[Records from a collection]
-- ==== Sys2Proof/Tests/Slice0.lean ====
section
/-! SUPPORT. Small tests: what the manual works out, the checks of WellFormed, and for every statement with hypotheses a
state and operands that meet them (`witness_<Name>`; where a statement has several clauses, those of each clause). -/

set_option maxRecDepth 20000
set_option Elab.async false

namespace Sys2Proof.Tests
open Sys2Proof Sys2Proof.Machine

/-- A PRESENT extension with a handset. -/
def station (n : Nat) : PresenceEntry where
  address := n
  role := .extension
  handset := true
  ringMode := .pair
  units := 1
  present := true
  age := 3
  grant := none
  lineStatus := none

/-- A fault entry that stands since long. -/
def oldFault (k : FaultKey) (active : Bool) : FaultEntry where
  key := k
  active := active
  firstSeen := 10
  lastChange := 20
  occurrences := 2
  reported := true
  notice := 1

/-- The fault table with these entries, and the summary and lamp that follow. -/
def table (l : List FaultEntry) : Flt :=
  { Flt.reset with entries := l, summary := summaryOf l, lamp := lampOf (summaryOf l), notices := 1 }

/-- The part at address 2, READY since long, with stations 5 (the manager), 7 and the line unit 9 about it. -/
def base : State :=
  { State.reset with
    now := 100000
    ybi := { Ybi.reset with
      ownAddress := 2, presence := [station 5, station 7, { station 9 with role := .lineUnit }]
      presenceTimer := some 105000, ageingTimer := some 100900
      call := [heldFrame 7 1 2 3], routine := [doneFrame 7 .query] }
    cfl := { Cfl.reset with state := .ready, rank := 2, record := { ConfigRecord.default with management := [5, 0, 0, 0] } }
    flt := table [oldFault { code := .stationLost, source := .station 11 } true,
      oldFault { code := .configDefaulted, source := .config } false]
    ctb := Ctb.reset.takeEvents [4, 5, 6, 10, 14, 17] }

/-- The same part with the presence table, the queues and the fault table empty. -/
def bare : State :=
  ((base.onYbi fun y => { y with presence := [], call := [], routine := [] }).onFlt fun _ => Flt.reset)

/-- A call with the fields of `CallRec.fresh`. -/
def outsideCall (id : Nat) (st : CallState) (l : List Party) : CallRec := CallRec.fresh id .outside .outgoing st l

/-- The part with one call, in a line state. -/
def withCall (c : CallRec) (x : LineState) (s : State) : State :=
  (s.onCct fun t => { t with calls := [c], nextCallId := 8, nextToken := 4 }).onVsw fun v => { v with line := x }

def inLink (x : LinkState) (s : State) : State := s.onLle fun l => { l with link := x }

/-- In SHOWTIME since 40 s, with 100 of SNR in every tone and the tables that fit. -/
def showing : State :=
  let snr := List.replicate 336 100
  (base.onLle fun l =>
    { l with
      link := .showtime, snr := snr, upInForce := some .normal
      normal := tableBits .normal base.cfl.record 0 0 snr, guard := tableBits .guard base.cfl.record 0 0 snr
      nextNumber := 15, power := .full
      sync := { Showtime.start with
        began := 60000, refreshTimer := some 100200, secondTimer := some 100500, symbolCount := 160000, pointer := 23 } }).onPlp fun p => { p with ready := true }


/-! ### What the manual works out -/

/-- Section 11.1: the nine bytes 31h to 39h give 29B1h. -/
theorem test_crc_of_the_nine_digits :
    crc [0x31, 0x32, 0x33, 0x34, 0x35, 0x36, 0x37, 0x38, 0x39] = 0x29B1#16 := by decide

/-- Section 11.5: the image of the defaults, with the check byte 50h. -/
theorem test_image_of_the_defaults :
    recordImage ConfigRecord.default =
      [0x5C, 24, 8, 0x3A, 0x98, 0x01, 0x00, 12, 1, 2, 16, 3, 0, 1, 1, 0, 0, 1, 1, 1, 2, 0, 0, 0, 0, 4, 5, 6, 10, 14, 17] ++
        List.replicate 32 0 ++ [0x50] := by decide

/-- The memory of the worked example of section 2.1: M 70, M_min 40, D_max 6, D_init 5, bmax 1, cap 2000, R_min 5000, no
detector named, management list 0, 6, 31, 6. -/
def readMemory : List Byte :=
  (recordImage
    { ConfigRecord.default with
      targetMargin := 70, minMargin := 40, dMax := 6, dInit := 5, bmax := 1, rateCap := 2000, rateFloor := 5000
      management := [0, 6, 31, 6] }).set 11 0

/-- Section 2.1, worked example: clamping a record. -/
theorem test_clamped_record :
    clampRecord readMemory =
      { ConfigRecord.default with
        targetMargin := 64, minMargin := 40, dMax := 4, dInit := 4, bmax := 2, rateCap := 2000, rateFloor := 2000
        guardSelection := .both, management := [0, 6, 0, 0] } := by decide

/-- Section 4, worked case at LOAD: the bits of tones 80, 89 and 95 at E = 0, and of tone 80 at E = 8. -/
theorem test_bits_of_the_worked_case :
    [toneBits 12 24 182, toneBits 12 24 131, toneBits 12 24 86, toneBits 12 32 182] = [10, 5, 2, 9] := by decide

/-- The same case: the tone margins there, and the smallest of them. -/
theorem test_margins_of_the_worked_case :
    (toneMargin 182 10, toneMargin 131 5, smallestMargin [182, 131, 0] [10, 5, 0]) = (some 24, some 33, some 24) := by decide

/-- Section 4, smoothing in showtime: tones 80, 85, 88, 91, 93 and 94. -/
theorem test_smoothing_of_the_worked_case :
    [smooth 182 150, smooth 154 120, smooth 138 110, smooth 118 116, smooth 101 80, smooth 93 94] =
      [174, 146, 131, 118, 96, 93] := by decide

/-- Section 4, the shield raise held at the rate floor: the rates of B = 512, and B = 500 at D = 2. -/
theorem test_rates_of_the_worked_case :
    [netRate 512 1, netRate 512 2, netRate 512 3, netRate 512 4, netRate 500 2] = [1856, 1728, 1600, 1472, 1687] := by
  decide

/-- The same case: D_need 3 asks for SHIELD 2; with B = 500 and D = 2, D_need 4 asks for nothing and D_need 1 for 1. -/
theorem test_shield_of_the_worked_case :
    let r := { ConfigRecord.default with dMax := 4, rateFloor := 1700 }
    let l (b d : Nat) := { Lle.reset with normal := [b], d := d }
    [requestedDepth r (l 512 1) 3, requestedDepth r (l 500 2) 4, requestedDepth r (l 500 2) 1] = [2, 2, 1] := by decide

/-- Section 3, failures to lockout: the backoffs of the first failures. -/
theorem test_backoffs : [backoffMs 1, backoffMs 2, backoffMs 3, backoffMs 4, backoffMs 5, backoffMs 6, backoffMs 11] =
    [2000, 4000, 8000, 16000, 30000, 30000, 30000] := by decide

/-! ### The checks of WellFormed, one ill-formed command for each -/

theorem test_wellFormed_memory : (Instr.configReadDone (some (List.replicate 65 0))).wellFormed = false := by decide
theorem test_wellFormed_edge : (Instr.frameReceived 0 []).wellFormed = false := by decide
theorem test_wellFormed_wire : (Instr.frameReceived 50 [⟨false, 0⟩]).wellFormed = false := by decide
theorem test_wellFormed_station : (Instr.stationAbsent 25).wellFormed = false := by decide
theorem test_wellFormed_grant : (Instr.grantDeadlineExpiry 0).wellFormed = false := by decide
theorem test_wellFormed_pending : (Instr.pendingAnyExpiry 25).wellFormed = false := by decide
theorem test_wellFormed_intercom : (Instr.intercomRingExpiry 0).wellFormed = false := by decide
theorem test_wellFormed_recall : (Instr.holdAgeRecall 256).wellFormed = false := by decide
theorem test_wellFormed_retry : (Instr.recallRetryExpiry 0).wellFormed = false := by decide
theorem test_wellFormed_release : (Instr.holdAgeRelease 0).wellFormed = false := by decide
theorem test_wellFormed_guard : (Instr.clearingGuardExpiry 0).wellFormed = false := by decide
theorem test_wellFormed_cadence : (Instr.cadencePhaseExpiry 256).wellFormed = false := by decide
theorem test_wellFormed_probe : (Instr.probeEnd [1]).wellFormed = false := by decide
theorem test_wellFormed_tables : (Instr.farTablesReceived [] (List.replicate 385 0)).wellFormed = false := by decide
theorem test_wellFormed_agree : (Instr.overheadAgree 0).wellFormed = false := by decide
theorem test_wellFormed_decline : (Instr.overheadDecline 16).wellFormed = false := by decide
theorem test_wellFormed_swap : (Instr.farEndSwap 1 .normal 0 [2]).wellFormed = false := by decide
theorem test_wellFormed_switch : (Instr.farEndSwitch 0 .guard).wellFormed = false := by decide
theorem test_wellFormed_retrain : (Instr.farEndRetrain 16).wellFormed = false := by decide
theorem test_wellFormed_refresh : (Instr.refreshTimerExpiry []).wellFormed = false := by decide
theorem test_wellFormed_catchUp : (Instr.catchUpExpiry []).wellFormed = false := by decide
theorem test_wellFormed_impulse : (Instr.impulseEvent 5 0).wellFormed = false := by decide
theorem test_wellFormed_readings :
    (Instr.itemTimerExpiry
      { acTip := 251, dcTip := 0, acRing := 0, dcRing := 0, feed := 0, loopOhm := 0, tipGround := 0, ringGround := 0,
        tipRing := 0, nanofarad := 0 }).wellFormed = false := by decide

TO DO ->
What you return must be an exact retyping of the lines above starting at the line with "began := 60000, refreshTimer" and ending at the line with "10, 14, 17] ++", and nothing besides.

OUTPUT BELOW ->
        began := 60000, refreshTimer := some 100200, secondTimer := some 100500, symbolCount := 160000, pointer := 23 } }).onPlp fun p => { p with ready := true }


/-! ### What the manual works out -/

/-- Section 11.1: the nine bytes 31h to 39h give 29B1h. -/
theorem test_crc_of_the_nine_digits :
    crc [0x31, 0x32, 0x33, 0x34, 0x35, 0x36, 0x37, 0x38, 0x39] = 0x29B1#16 := by decide

/-- Section 11.5: the image of the defaults, with the check byte 50h. -/
theorem test_image_of_the_defaults :
    recordImage ConfigRecord.default =
      [0x5C, 24, 8, 0x3A, 0x98, 0x01, 0x00, 12, 1, 2, 16, 3, 0, 1, 1, 0, 0, 1, 1, 1, 2, 0, 0, 0, 0, 4, 5, 6, 10, 14, 17] ++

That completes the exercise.